During bull markets, firms and consumers feel confident spending money, and this boosts the markets.
Consequently, during a bear market (or the threat of one) businesses and consumers are more likely to be careful with their money.
Currently, the markets are doing well, so why are Americans not investing in them?
Why are people avoiding the stock market?
The current bull market has been going strong since 2009, and yet there continues to be little confidence in the stock exchange.
One potential reason for this could be the effect the dot-com bubble had on investor's finances in 2000, followed by the financial crash in 2008.
Other possible reasons people do not invest in the stock market include:
- They believe they cannot afford to
- they wouldn't know where to begin
- distrust in the stock market
What should you consider before you invest?
You should not start to invest in stocks without first learning as much as you can about the stock market.
As well as learning about the markets, you should also determine your financial situation.
You will need to take careful consideration to ensuring you have enough to cover any debt as well as an emergency fund to assist in unforeseen circumstances such as job losses.
It is also helpful if you plan your investments.
You should consider why you are investing.
If you have a goal, then you are more likely to remain focus and succeed.
Conclusion
A recent study revealed that Americans are more likely to invest their money long term in real estate or cash.
Investing in real estate is a sensible long-term investment; however investing in cash is usually only suitable for short-term investments due to low return yields.
Despite the stock market recently showing incredible resilience despite the markets being volatile, Americans continue to have little confidence in the equity markets.
The economies linked to the economy and a stock market crash has the potential to trigger a recession.
Bull markets spark confidence in businesses and consumers while bear markets cause consumers and businesses to be more frugal.
We are currently in a bull market and have been since 2009.

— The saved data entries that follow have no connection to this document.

-- ==== Sys2Proof/Machine/Ops.lean ====
section
/-! DEFINITION. The shared operations over the state: units and registers, the stores of a cell with their poison bits,
tokens and pending faults, fault-queue records, parking, taking a trap or a break (R179, R180), the scheduler (R20 to
R23), the end of a task (R200), and the rings and windows of the queue engine (R212 to R222). -/

namespace Sys2Proof.Machine

open Sys2Proof

/-! ### Units -/

/-- The reset state of cell k: only sys.lfsr depends on the cell (R105). -/
def Cell.init (k : Nat) : Cell := { sys := { lfsr := 0xA5C30000#32 ^^^ BitVec.ofNat 32 k } }

def State.cell (s : State) (k : Nat) : Cell := SMap.get (Cell.init k) s.cells k
def State.setCell (s : State) (k : Nat) (c : Cell) : State := { s with cells := SMap.put s.cells k c }
def State.modCell (s : State) (k : Nat) (f : Cell → Cell) : State := s.setCell k (f (s.cell k))
def State.strip (s : State) (k : Nat) : Strip := SMap.get {} s.strips k
def State.setStrip (s : State) (k : Nat) (x : Strip) : State := { s with strips := SMap.put s.strips k x }
def State.quad (s : State) (k : Nat) : Quad := SMap.get {} s.quads k
def State.setQuad (s : State) (k : Nat) (x : Quad) : State := { s with quads := SMap.put s.quads k x }
def State.block (s : State) (k : Nat) : Block := SMap.get {} s.blocks k
def State.setBlock (s : State) (k : Nat) (x : Block) : State := { s with blocks := SMap.put s.blocks k x }
def State.row (s : State) (k : Nat) : Row := SMap.get {} s.rows k
def State.setRow (s : State) (k : Nat) (x : Row) : State := { s with rows := SMap.put s.rows k x }
def State.eag (s : State) (k : Nat) : Eag := SMap.get {} s.eags k
def State.setEag (s : State) (k : Nat) (x : Eag) : State := { s with eags := SMap.put s.eags k x }

/-- The column, row, quad, strip, slot and block of a cell (R8). -/
def xOf (k : Nat) : Nat := k % 512
def yOf (k : Nat) : Nat := k / 512
def quadOf (k : Nat) : Nat := yOf k * 128 + xOf k / 4
def stripOf (k : Nat) : Nat := yOf k * 64 + xOf k / 8
def slotOf (k : Nat) : Nat := xOf k % 8
def blockOf (k : Nat) : Nat := yOf k / 8 * 64 + xOf k / 8
/-- The cell in slot j of a strip, and lane j of a quad (R8). -/
def cellOfStrip (st j : Nat) : Nat := st / 64 * 512 + st % 64 * 8 + j
def cellOfQuad (q j : Nat) : Nat := q / 128 * 512 + q % 128 * 4 + j
/-- The block that contains a strip, and the top row of a block, which supervises it (R8, R427). -/
def blockOfStrip (st : Nat) : Nat := st / 64 / 8 * 64 + st % 64
def rowOfBlock (b : Nat) : Nat := 8 * (b / 64)
/-- The sector of a cell (R8). -/
def sectorOf (k : Nat) : Nat := yOf k / 64 * 8 + xOf k / 64
/-- The ring supervisor's row (R427). -/
def ringRow : Nat := 256
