/-- The words of a configuration command (R43), as `decodeCommand` takes them: whether the current space is space 3, the first
word, and the two that may follow it, 0 where the command has none. None for any other operation. -/
def encodeCommand (i : Instr) : Option (Bool × BitVec 32 × BitVec 32 × BitVec 32) :=
  match i with
  | .write _ off fld v => some (false, 0x0#4 ++ off ++ fld ++ v, 0, 0)
  | .mark _ off v => some (true, 0x0#4 ++ off ++ 0#6 ++ v, 0, 0)
  | .clrerr _ off v => some (true, 0x0#4 ++ off ++ 1#6 ++ v, 0, 0)
  | .base _ sp el => some (false, 0x1#4 ++ sp ++ el ++ 0#7, 0, 0)
  | .wide _ off fld v => some (false, 0x2#4 ++ off ++ fld ++ 0#12, v, 0)
  | .istore _ off ix w => some (false, 0x3#4 ++ off ++ 0#7 ++ ix, w.extractLsb' 0 32, w.extractLsb' 32 32)
  | .lstore _ off n w => some (false, 0x4#4 ++ off ++ 0#4 ++ n, w.extractLsb' 0 32, w.extractLsb' 32 32)
  | .start _ off => some (false, 0xF#4 ++ off ++ 0#18, 0, 0)
  | .cfgReservedCommand _ w => some (false, w, 0, 0)
  | _ => none

end Sys2Proof
end

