/-- Entry j of a queue, a lane instruction, has its results in the registers for the lane groups in which it has taken its last slot. -/
def Cell.laneWrite (c : Cell) (free : Nat → Nat) (j : Nat) : Cell :=
  match c.vec.queue[j]? with
  | none => c
  | some e =>
    if isLane e.op = false then c
    else
      let gs := (upto 4).filter (fun g => e.left g = 0 && !e.wrote.contains g)
      let d := laneRun c e (fun i => free (2048 * j + i)) gs
      { d.c with vec := { d.c.vec with queue := d.c.vec.queue.set j { e with wrote := e.wrote ++ gs, fl := e.fl ||| d.fl } } }

/-- Entry n of the queue completes: a lane instruction that has taken its slots, or the oldest, a port instruction that has begun and
taken its port clk (R311, R314). A lane instruction can complete before an earlier one that still waits for a slot in another lane
group; the results that it builds on are then in the registers with its own. The checks of a port instruction were made when it began; a
store may since have changed a block header that it reads, and then it fails here. -/
def execVectorCompletion (k n : Nat) (s : State) : Host.Outcome State Fault Refusal :=
  let c := s.cell k
  match c.vec.queue[n]? with
  | none => .next s
  | some e =>
    if e.isPred ∨ e.spent = false then .next s
    else if isLane e.op then
      if (upto 4).all (fun g => !(c.vec.queue.take n).all (fun y => y.passes c.vec.preds.length g)) then .next s
      else
        let c' := (upto (n + 1)).foldl (fun c j => c.laneWrite s.freeElem j) c
        .next (s.vecRetire k n e c' ((c'.vec.queue[n]?.map VEntry.fl).getD 0))
    else if n ≠ 0 ∨ s.portWaits k e then .next s
    else
      match portRun c e s.fresh s.freeElem with
      | .error x => .next (s.vecFault k x)
      | .ok d => .next (s.vecRetire k 0 e d.c d.fl)

end Sys2Proof.Machine
end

There are many reasons that Americans may be avoiding the stock markets; these include being deterred from past stock market crashes, inability to afford to invest, unsure where to start, distrust of the stock exchange.
Anyone who is considering investing in the stock market should learn about how it works.
It is also important to look at your finances, paying close attention to any debts and ensuring you have provisions saved in the case of any emergencies that may occur.
Finally, it would be helpful if you draw up a plan that details what you are hoping to achieve by investing in the stock market.
A program will not only help you to remain in focus, but it will also help you to succeed.